Invalid signer public key configuration

You may see log error messages similar to:

Caused by: java.lang.IllegalArgumentException: Expected 48 bytes but received 58.

This arises if validators-external-signer-public-keys is in the config file without proper quotation for public keys. In YAML, 0x prefixed values are treated as numbers, leading the parser to convert them to an unexpected binary format in Teku. Previous Teku versions had a YAML parser that didn't perform this conversion, making both quoted and unquoted forms functional.

Incorrect:

validators-external-signer-public-keys:
- 0x8f9335f7d6b19469d5c8880df50bf41c01f476411d5b69a8b121255347f1c0b8400ba31a63010b229080240589ad2423
- 0xb3f3faa8dfa1030714559b95cb0107e53c9ee9c6f2b4b11f29e60417dbc4462052ff2d2dbbe98d808e3093858a3acdcc
- 0xb2f1e6c00c6716d4cd5cb02b42678ff481e3ae1525cdfc33e4a1711eeb2878da10ebeacdcdc2ef2049410fc60fe5cfe5
- 0xb7d6cb9ce7397c33b89ec57de0de383c7c294687b8963f92cc60f59bb1de46c56623cd24c9cc1e407db92d1a79920887
- 0xaf3eab6962987321bdf81e7a10239b91316c643cca64babe81d68e9f9030a6a7b91681168df5a02a9ac3433b8332a712

Correct:

validators-external-signer-public-keys:
- "0x8f9335f7d6b19469d5c8880df50bf41c01f476411d5b69a8b121255347f1c0b8400ba31a63010b229080240589ad2423"
- "0xb3f3faa8dfa1030714559b95cb0107e53c9ee9c6f2b4b11f29e60417dbc4462052ff2d2dbbe98d808e3093858a3acdcc"
- "0xb2f1e6c00c6716d4cd5cb02b42678ff481e3ae1525cdfc33e4a1711eeb2878da10ebeacdcdc2ef2049410fc60fe5cfe5"
- "0xb7d6cb9ce7397c33b89ec57de0de383c7c294687b8963f92cc60f59bb1de46c56623cd24c9cc1e407db92d1a79920887"
- "0xaf3eab6962987321bdf81e7a10239b91316c643cca64babe81d68e9f9030a6a7b91681168df5a02a9ac3433b8332a712"

Teku crashes with SIGILL

The BLST library might erroneously use the optimized library version instead of the portable one. This could stem from CPU auto-detection errors, in which case, obtaining the CPU details from /proc/cpuinfo on Linux or /usr/sbin/sysctl -a on macOS will help us to improve it. Alternatively, users might have intentionally set BLST to optimal.

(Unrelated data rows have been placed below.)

-- ==== Sys2Proof/Machine/Atwin.lean ====
section
/-! DEFINITION. The Atwin fabric (R303 to R333): lanes, the link layer, link encryption, packets, routes, buffers,
throttling, fencing and tags. -/

namespace Sys2Proof.Machine

/-! ### Ports -/

/-- A port after device reset. -/
def Port.fresh : Port where
  rx := []
  egress := []
  retry := []
  resend := []
  nextSeq := 0
  expSeq := 0
  nakSent := false
  badTrains := 0
  creditGot := []
  creditUsed := []
  freed := []
  swapLane := none
  txSwap := none
  swapCw := none
  laneWin := []
  latched := []
  keyActive := none
  keyStandby := none
  keyOld := none
  keyBuild := 0
  saltBuild := 0
  erased := false
  switchSeq := none
  rxSwitch := none
  authFails := 0
  authSecond := 0
  locked := false
  egPeak := 0
  localWait := 0

/-- The hidden state of port p. -/
def port (s : State) (p : Nat) : Port := tget s.ports Port.fresh p

/-- Change it. -/
def portMod (p : Nat) (f : Port → Port) (s : State) : State := { s with ports := tput s.ports p (f (port s p)) }

/-- A register of port p. -/
def atpReg (p off : Nat) : Nat := (pgAtp p).base + off

/-- ATP_STATUS.LINK codes (R332). -/
def lkDown : Nat := 0
def lkTraining : Nat := 1
def lkUp : Nat := 2
def lkRetrain : Nat := 3
def lkSwap : Nat := 4

/-- ATP_STATUS.LINK. -/
def link (s : State) (p : Nat) : Nat := rf s (atpReg p Reg.ATP_STATUS) 2 0

/-- Set ATP_STATUS.LINK. -/
def linkSet (p v : Nat) (s : State) : State := rfSet (atpReg p Reg.ATP_STATUS) 2 0 v s

/-- Traffic flows: UP, or a lane swap under way, during which traffic keeps flowing (R305). -/
def linkUp (s : State) (p : Nat) : Bool := link s p == lkUp || link s p == lkSwap

/-- The link runs encrypted. -/
def encrypted (s : State) (p : Nat) : Bool := rf s (atpReg p Reg.ATP_STATUS) 4 4 == 1

/-- COLOUR of a port: 3 is Grey. -/
def portColour (s : State) (p : Nat) : Nat := rf s (atpReg p Reg.ATP_STATUS) 15 14

/-- Own device ID: both FRT pages hold the same. -/
def devId (s : State) : Nat := rf s ((pgFrt 0).base + Reg.FRT_DEVID) 11 0

/-- The FRT instance beside a port (R18). -/
def frtOf (p : Nat) : Nat := p / 8

/-- DIM and DATELINE of a port (R319). -/
def portDim (s : State) (p : Nat) : Nat := rf s (atpReg p Reg.ATP_CONFIG) 3 0 % 8
def dateline (s : State) (p : Nat) : Bool := rf s (atpReg p Reg.ATP_CONFIG) 6 6 == 1

/-- Rank of a dimension (R319). -/
def dimRank (d : Nat) : Nat := lget [0, 1, 2, 2, 3, 3, 4, 4] d 0

/-- A fence bit (R326), held at instance 0. -/
def fenced (s : State) (dev : Nat) : Bool :=
  rf s ((pgFrt 0).base + Reg.FRT_FENCE + 4 * (dev / 32)) (dev % 32) (dev % 32) == 1

/-! ### Packets -/

/-- The 128-bit header value of a packet (R312). -/
def pktHeader (k : Packet) : Nat :=
  k.epoch.toNat + k.arg.toNat <<< 32 + k.portal.toNat <<< 59 + k.len.toNat <<< 62 + k.op.toNat <<< 72 +
  k.tag.toNat <<< 77 + k.gen.toNat <<< 91 + b2n k.world <<< 95 + k.hops.toNat <<< 96 + k.vc.toNat <<< 101 +
  k.cls.toNat <<< 102 + k.src.toNat <<< 104 + k.dst.toNat <<< 116

/-- Header and payload as they cross a link without encryption (R7, R312). -/
def pktWire (k : Packet) : List Byte := leBytes 16 (pktHeader k) ++ k.payload

/-- One bit of CRC-32 with the IEEE 802.3 polynomial, least significant bit first (log entry 105). -/
def crcBit (c : BitVec 32) : BitVec 32 := if c.getLsbD 0 then (c >>> 1) ^^^ 0xEDB88320 else c >>> 1

/-- One byte of it. -/
def crcByte (c : BitVec 32) (b : Byte) : BitVec 32 := (List.range 8).foldl (fun c _ => crcBit c) (c ^^^ b.zeroExtend 32)

/-- CRC-32 of bytes (R307). -/
def crc32 (l : List Byte) : BitVec 32 := ~~~ (l.foldl crcByte 0xFFFFFFFF)

/-- The CRC of a packet's trailer: over header and payload as transmitted, and SEQ (R307). -/
def trailerCrc (wire : List Byte) (seq : BitVec 16) : BitVec 32 := crc32 (wire ++ leBytes 2 seq.toNat)

/-- Header and payload bytes of a packet. -/
def pktBytes (k : Packet) : Nat := 16 + k.payload.length

/-- Credits a packet takes: 64-byte units of its header and payload (log entry 40). -/
def pktCredits (k : Packet) : Nat := ceilDiv (pktBytes k) 64

/-- Whether an operation exists in its class (R313, R341). -/
def opKnown (cls op : Nat) : Bool :=
  match cls with
  | 0 => decide (1 ≤ op) && decide (op ≤ 3)
  | 1 => decide (1 ≤ op) && decide (op ≤ 4)
  | 2 => (decide (1 ≤ op) && decide (op ≤ 9)) || op == 0x1F
  | _ => false

/-- Whether LEN is above 512 or does not match a known operation (R313, R341). -/
def lenBad (k : Packet) : Bool :=
  let n := k.len.toNat
  let zero : Bool := n != 0
  decide (512 < n) || n != k.payload.length ||
  (match k.cls.toNat, k.op.toNat with
   | 0, 1 => n != 8
   | 0, 2 => decide (n < 9)
   | 0, 3 => zero
   | 1, 1 => n == 0
   | 1, 2 => zero
   | 1, 3 => zero
   | 1, 4 => zero
   | 2, 1 => n == 0
   | 2, 2 => n != 4
   | 2, 3 => zero
   | 2, 4 => n != 4
   | 2, 5 => decide (480 < n)
   | 2, 6 => decide (480 < n)
   | 2, 7 => zero
   | 2, 8 => zero
   | 2, 9 => zero
   | 2, 0x1F => n != 4
   | _, _ => false)

/-- Number of a receive buffer. -/
def bufIdx : Buf → Nat
  | .req => 0
  | .rsp => 1
  | .col => 2
  | .fwd0 => 3
  | .fwd1 => 4

/-- Buffer of a class at its destination, or of a VC in transit (R320). -/
def bufFor (k : Packet) (final : Bool) : Buf :=
  if final then (match k.cls.toNat with
    | 0 => .req
    | 1 => .rsp
    | _ => .col)
  else if k.vc = 1 then .fwd1 else .fwd0

/-- Credits of a whole buffer (R320). -/
def bufCredits : Buf → Nat
  | .col => 512
  | _ => 256

/-- Attributes of a packet's occurrence (R484, R485). -/
def pktAttrs (k : Packet) (fwd : Bool) : Attrs :=
  { world := some k.world, classes := [if fwd then 8 else match k.cls.toNat with
      | 0 => 6
      | 1 => 7
      | _ => 9] }

/-! ### Drops and link events -/

/-- Drop causes (R330). -/
def dcHop : Nat := 1
def dcResidence : Nat := 2
def dcNoRoute : Nat := 3
def dcOrder : Nat := 4
def dcWorld : Nat := 5
def dcFenced : Nat := 6
def dcMalformed : Nat := 7
def dcNeighbour : Nat := 8
def dcPortLost : Nat := 9

/-- Drop a packet at the FRT beside port p (R330). -/
def dropPkt (p cause : Nat) (k : Packet) (s : State) : State :=
  let g := pgFrt (frtOf p)
  let s := rfAdd (g.base + (if cause = dcFenced then Reg.FRT_FENCE_DROP else Reg.FRT_DROP)) 31 0 1 s
  let s := reg64Set (g.base + Reg.FRT_LAST_DROP)
    (cause <<< 56 + k.cls.toNat <<< 48 + k.src.toNat <<< 36 + k.dst.toNat <<< 24 + p <<< 20) s
  let s := tally g 0x0101 1 (pktAttrs k false) s
  let s := setIrq g (if cause = dcNoRoute then 0x50000 else 0x10000) s
  emit g 0x30 (cause + p <<< 8 + k.src.toNat <<< 16 + k.dst.toNat <<< 32) s

/-- Control unit kinds on the wire, in the order R307 lists them. -/
def cuAck : Nat := 0
def cuNak : Nat := 1
def cuCredit : Nat := 2
def cuLaneSwap : Nat := 3
def cuSwapAt : Nat := 4
def cuKeySwitch : Nat := 5

/-- The IV of the next unit under a key (R310). -/
def linkIv (k : LinkKey) : BitVec 96 := BitVec.ofNat 96 (k.salt.toNat * 2 ^ 64 + k.counter % 2 ^ 64)

/-- Send a link control unit (R307); on an encrypted link it is authenticated with an empty plaintext, under a fresh counter value
(R310). The layout of its 16 bytes is not in the spec: its kind and value stand for it as additional data, and its CRC is not
formed (log entry 105). -/
def sendControl (p kind value : Nat) (s : State) : State :=
  match (if encrypted s p then (port s p).keyActive else none) with
  | none => output (.control p kind value none) s
  | some k =>
    output (.control p kind value (some (Config.gcmSeal k.key (linkIv k) (kind + 8 * value) 0)))
      (portMod p (fun x => { x with keyActive := some { k with counter := k.counter + 1 } }) s)

/-- Event 0x0722 of a port with its cause (log entry 41). -/
def downEvent (p : Nat) (cause : Option Nat) (s : State) : State :=
  match cause with
  | some c => emit (pgAtp p) 0x22 c s
  | none => emitBare (pgAtp p) 0x22 s

/-! ### Routes (R317, R318) -/

/-- The route entry of a destination. -/
def routeOf (s : State) (dst : Nat) : Nat := (tget s.routes 0 dst).toNat

/-- UP ports of a route entry, in ascending order; none where the entry is not VALID. -/
def routePorts (s : State) (e : Nat) : List Nat :=
  if nbit e 31 then (List.range 16).filter (fun p => nbit e p && linkUp s p) else []

/-- The port on which a packet leaves (R317). -/
def routePort (s : State) (k : Packet) : Option Nat :=
  let ps := routePorts s (routeOf s k.dst.toNat)
  if ps.isEmpty then none else ps[(k.src.toNat + k.tag.toNat) % ps.length]?

/-- Bytes queued for a port (R324). -/
def egressBytes (s : State) (p : Nat) : Nat := (port s p).egress.foldl (fun v t => v + pktBytes t.pkt) 0

/-- Queue a packet for a port. -/
def enqueue (b : Nat) (t : TxPacket) (s : State) : State :=
  let s := portMod b (fun x => { x with egress := x.egress ++ [t] }) s
  let n := egressBytes s b
  portMod b (fun x => { x with egPeak := max x.egPeak n }) s

/-- VC of a packet that leaves over port b (R319). -/
def outVc (s : State) (b : Nat) (keep : Nat) : BitVec 1 := if dateline s b then 1 else BitVec.ofNat 1 keep

/-- The port that a drop of a queued packet records: the one it arrived on, or for a local packet the one it was to leave by. -/
def dropPort (p : Nat) (t : TxPacket) : Nat := t.arrival.getD p

/-- How a local send fares (R314, R317, R326). -/
inductive SendOutcome where
  | sent | fenced | noRoute
deriving DecidableEq, Repr

/-- Route a packet of this device (R317, R319). HOPS comes from the route entry. A packet to the device's own ID is
delivered locally, through the buffers of port 0 (log entry 42). -/
def route (k : Packet) (s : State) : SendOutcome × State :=
  let dst := k.dst.toNat
  if dst = devId s then
    (.sent, portMod 0 (fun x => { x with rx := x.rx ++ [⟨bufFor k true, k, true, false⟩] }) s)
  else
    match routePort s k with
    | none => (.noRoute, setIrq (pgFrt 0) 0x40000 s)
    | some b =>
      let k := { k with hops := BitVec.ofNat 5 (nfld (routeOf s dst) 25 21), vc := outVc s b 0 }
      if k.world && !encrypted s b then (.sent, dropPkt b dcWorld k s)
      else (.sent, enqueue b ⟨k, 0, none, 0, 0⟩ s)

/-- Send a packet of this device (R317, R325, R326): to a fenced device it is skipped. -/
def inject (k : Packet) (s : State) : SendOutcome × State := if fenced s k.dst.toNat then (.fenced, s) else route k s

/-- Forward a packet that arrived on port a (R317, R319). `none` means that it still waits for room in the egress queue. -/
def forward (a : Nat) (k : Packet) (s : State) : Option State :=
  if k.hops.toNat ≤ 1 then some (dropPkt a dcHop k s)
  else
    match routePort s k with
    | none => some (dropPkt a dcNoRoute k s)
    | some b =>
      let da := portDim s a
      let db := portDim s b
      let same : Bool := da == db
      if !(decide (dimRank da < dimRank db) || (same && decide (2 ≤ db))) || (k.vc == 1 && same && dateline s b) then
        some (dropPkt a dcOrder k s)
      else if k.world && !encrypted s b then some (dropPkt a dcWorld k s)
      else if 65536 < egressBytes s b + pktBytes k then none
      else
        let out := { k with vc := outVc s b (if same then k.vc.toNat else 0), hops := BitVec.ofNat 5 (k.hops.toNat - 1) }
        some (tally (pgFrt (frtOf a)) 0x0100 1 (pktAttrs k true) (enqueue b ⟨out, 0, some a, k.vc.toNat, 0⟩ s))

/-! ### Receive buffers -/

/-- The oldest packet in a receive buffer of port p that is still to be served. -/
def rxHead (s : State) (p : Nat) (b : Buf) : Option RxPacket := (port s p).rx.find? (fun x => x.buf == b && !x.served)

/-- A packet leaves its receive buffer, and its credits return. -/
def rxRemove (p : Nat) (h : RxPacket) (s : State) : State :=
  portMod p (fun x =>
    { x with rx := x.rx.erase h
             freed := if h.loop then x.freed
               else tput x.freed (bufIdx h.buf) ((tget x.freed 0 (bufIdx h.buf) + pktCredits h.pkt) % 65536) }) s

/-- Remove the head of a receive buffer. -/
def rxTake (p : Nat) (b : Buf) (s : State) : State :=
  match rxHead s p b with
  | none => s
  | some h => rxRemove p h s

/-- The oldest REQ of port p is served; it keeps its buffer space until its RSP is sent (R321). -/
def rxServe (p : Nat) (h : RxPacket) (s : State) : State :=
  portMod p (fun x => { x with rx := x.rx.replace h { h with served := true } }) s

You can specifically request the portable version of BLST (overriding CPU detection) with the following:

JAVA_OPTS="-Dteku.portableBlst=true"

If the user has already set -Dteku.portableBlst=false it should be changed to true.

Force Teku to use the optimized BLST library

Check the Teku logs at startup for Using optimized BLST library if it was able to detect a compatible CPU, or Using portable BLST library if it could not.

You can force Teku to use the optimized version by setting the environment variable TEKU_OPTS="-Dteku.portableBlst=false". If you're already setting TEKU_OPTS or JAVA_OPTS, append -Dteku.portableBlst=false to the existing variable. If you use the optimized library on a CPU that doesn't support it, Teku will crash with a SIGILL, in which case you should switch back to the portable version (TEKU_OPTS="-Dteku.portableBlst=true").

Configure an archive node

Set --data-storage-mode to archive, and provide an --initial-state, you can also use --reconstruct-historic-states to rebuild all the old states once blocks have been downloaded.

It will take a while to build up the node, but you'll be able to access all state and block information back to genesis after it is completed.